QOF: Quality and Outcomes Framework; NDA: National Diabetes Audit; HbA1c: glycated haemoglobin; PSM: propensity score matching; Adm.: hospital admissions; IRR: incidence rate ratio; CI: confidence interval; p: p-value.

^aAdjusted for age, sex, ethnicity, index of multiple deprivation, practice region, weight status, smoking status, alcohol consumption, co-morbidities, hospitalisations, duration of diabetes, diabetic complications, glucose lowering therapies, and insulin prescription status.

Figure 1.

Key adjusted incidence rate ratio estimates (and corresponding 95% CIs) across emergency admission outcomes for each exposure.

When measuring time-to-unplanned admission, HbA1c indicator attainment was associated with significant risk reductions across outcome measures, with adjusted hazard ratios ranging from 0.89 (95% CI 0.86–0.91; p < 0.001) to 0.93 (95% CI 0.90–0.95; p < 0.001). Cholesterol indicator attainment was also associated with significant risk reductions across all outcome measures, with adjusted hazard ratios ranging from 0.86 (95% CI 0.84–0.89; p < 0.001) to 0.89 (95% CI 0.86–0.92; p < 0.001). Blood pressure indicator attainment was non-significant across all outcome measures within adjusted time-to-unplanned admission analyses (p-values ≥ 0.11). Supplementary File 3 contains full model results, including unadjusted and adjusted incidence rate ratio and hazard ratio estimates for all covariates.

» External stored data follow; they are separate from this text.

-- ==== Sys2Proof/Machine/Dispatch.lean ====
section
/-! DEFINITION. The meaning of each command, one arm for each row of spec/opcode_table.json. -/

namespace Sys2Proof.Machine

def exec (i : Instr) (s : State) : Host.Outcome State Fault Refusal :=
  match i with
  | .powerOnReset p tenure => Sys2Proof.Machine.execPowerOnReset p tenure s
  | .stationReset p found => Sys2Proof.Machine.execStationReset p found s
  | .fetch h key others => Sys2Proof.Machine.execFetch h key others s
  | .enrol h station banks spare head records => Sys2Proof.Machine.execEnrol h station banks spare head records s
  | .announce h a => Sys2Proof.Machine.execAnnounce h a s
  | .withdraw h ranges => Sys2Proof.Machine.execWithdraw h ranges s
  | .invalidate h span => Sys2Proof.Machine.execInvalidate h span s
  | .threshold h value => Sys2Proof.Machine.execThreshold h value s
  | .dripInterval h value => Sys2Proof.Machine.execDripInterval h value s
  | .sparingEnable h value => Sys2Proof.Machine.execSparingEnable h value s
  | .patrolEnable h value => Sys2Proof.Machine.execPatrolEnable h value s
  | .thaw h bank => Sys2Proof.Machine.execThaw h bank s
  | .force h bank => Sys2Proof.Machine.execForce h bank s
  | .line h l => Sys2Proof.Machine.execLine h l s
  | .pageBegin h columns depth closeTime => Sys2Proof.Machine.execPageBegin h columns depth closeTime s
  | .pageEnd h => Sys2Proof.Machine.execPageEnd h s
  | .run h => Sys2Proof.Machine.execRun h s
  | .stop h => Sys2Proof.Machine.execStop h s
  | .cut h => Sys2Proof.Machine.execCut h s
  | .galleyReset h => Sys2Proof.Machine.execGalleyReset h s
  | .proofOn h => Sys2Proof.Machine.execProofOn h s
  | .proofOff h => Sys2Proof.Machine.execProofOff h s
  | .proceed h => Sys2Proof.Machine.execProceed h s
  | .alarmSet h a => Sys2Proof.Machine.execAlarmSet h a s
  | .clearFlags h => Sys2Proof.Machine.execClearFlags h s
  | .stationClear h => Sys2Proof.Machine.execStationClear h s
  | .header h table f => Sys2Proof.Machine.execHeader h table f s
  | .classBlock h table first entries => Sys2Proof.Machine.execClassBlock h table first entries s
  | .ligature h table first entries => Sys2Proof.Machine.execLigature h table first entries s
  | .commit h table => Sys2Proof.Machine.execCommit h table s
  | .loadPiece0 h f bytes => Sys2Proof.Machine.execLoadPiece0 h f bytes s
  | .loadPiece h key piece pieceCount bytes => Sys2Proof.Machine.execLoadPiece h key piece pieceCount bytes s
  | .discard h span => Sys2Proof.Machine.execDiscard h span s
  | .lineReport h payload => Sys2Proof.Machine.execLineReport h payload s
  | .notice h payload => Sys2Proof.Machine.execNotice h payload s
  | .frameOutOfForm f => Sys2Proof.Machine.execFrameOutOfForm f s
  | .checkWordWrong f check => Sys2Proof.Machine.execCheckWordWrong f check s
  | .frameObserved followed => Sys2Proof.Machine.execFrameObserved followed s
  | .contend others => Sys2Proof.Machine.execContend others s
  | .sendAttemptEnd ack object => Sys2Proof.Machine.execSendAttemptEnd ack object s
  | .disturbance => Sys2Proof.Machine.execDisturbance s
  | .stallLimit => Sys2Proof.Machine.execStallLimit s
  | .freeCondition => Sys2Proof.Machine.execFreeCondition s
  | .holdLimit taken => Sys2Proof.Machine.execHoldLimit taken s
  | .replySent => Sys2Proof.Machine.execReplySent s
  | .reply r check => Sys2Proof.Machine.execReply r check s
  | .serve conds => Sys2Proof.Machine.execServe conds s
  | .loadWrite => Sys2Proof.Machine.execLoadWrite s
  | .localRead conds => Sys2Proof.Machine.execLocalRead conds s
  | .copyStep cond => Sys2Proof.Machine.execCopyStep cond s
  | .patrolStep cond => Sys2Proof.Machine.execPatrolStep cond s
  | .patrolInterval => Sys2Proof.Machine.execPatrolInterval s
  | .copyInterval => Sys2Proof.Machine.execCopyInterval s
  | .deferTimer key => Sys2Proof.Machine.execDeferTimer key s
  | .lineTake => Sys2Proof.Machine.execLineTake s
  | .exposed => Sys2Proof.Machine.execExposed s
  | .cutDone => Sys2Proof.Machine.execCutDone s
  | .ready => Sys2Proof.Machine.execReady s
  | .filmLow => Sys2Proof.Machine.execFilmLow s
  | .filmOut => Sys2Proof.Machine.execFilmOut s
  | .headFault => Sys2Proof.Machine.execHeadFault s
  | .closeExpiry => Sys2Proof.Machine.execCloseExpiry s
  | .closeComplete => Sys2Proof.Machine.execCloseComplete s
  | .enrolOffer => Sys2Proof.Machine.execEnrolOffer s
  | .enrolWaitExpiry => Sys2Proof.Machine.execEnrolWaitExpiry s
  | .closeTimerTick => Sys2Proof.Machine.execCloseTimerTick s
  | .control h commands => Sys2Proof.Machine.execControl h commands s
  | .storePolicy h p => Sys2Proof.Machine.execStorePolicy h p s

end Sys2Proof.Machine
end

Associations between National Diabetes Audit process completion exposures and unplanned admissions

Unadjusted and adjusted incidence rate ratios summarising associations between National Diabetes Audit process groupings and unplanned admission outcomes are provided in Table 3. Key adjusted incidence rate ratio estimates and corresponding 95% confidence intervals are shown in Figure 1. Upon adjusting for model covariates and among most emergency admission outcomes and comparisons, incidence rates were lower for those completing more National Diabetes Audit processes. Evidence from all multivariate analyses suggests strong associations between completing 7–9 (versus either 4–6 or 0–3) processes and reduced rates of all types of unplanned admissions (p-values < 0.001). Meeting all nine National Diabetes Audit processes had a significant effect on substantially reducing all types of unplanned admissions by between 22% and 26%. Small differences observed among comparisons between completion of 4–6 versus 0–3 processes were non-significant (p-values ≥ 0.19).

When measuring time-to-unplanned admission, completing 7–9 National Diabetes Audit processes (versus either 4–6 or 0–3) was associated with significant risk reductions, with adjusted hazard ratios ranging from 0.83 (95% CI 0.79–0.87; p < 0.001) to 0.87 (95% CI 0.80–0.95; p = 0.003). Completing 4–6 processes (versus 0–3) was not associated with significant risk reductions for any outcome (p-values ≥ 0.38). Supplementary File 3 provides full model results, including unadjusted and adjusted incidence rate ratio and hazard ratio estimates for all covariates.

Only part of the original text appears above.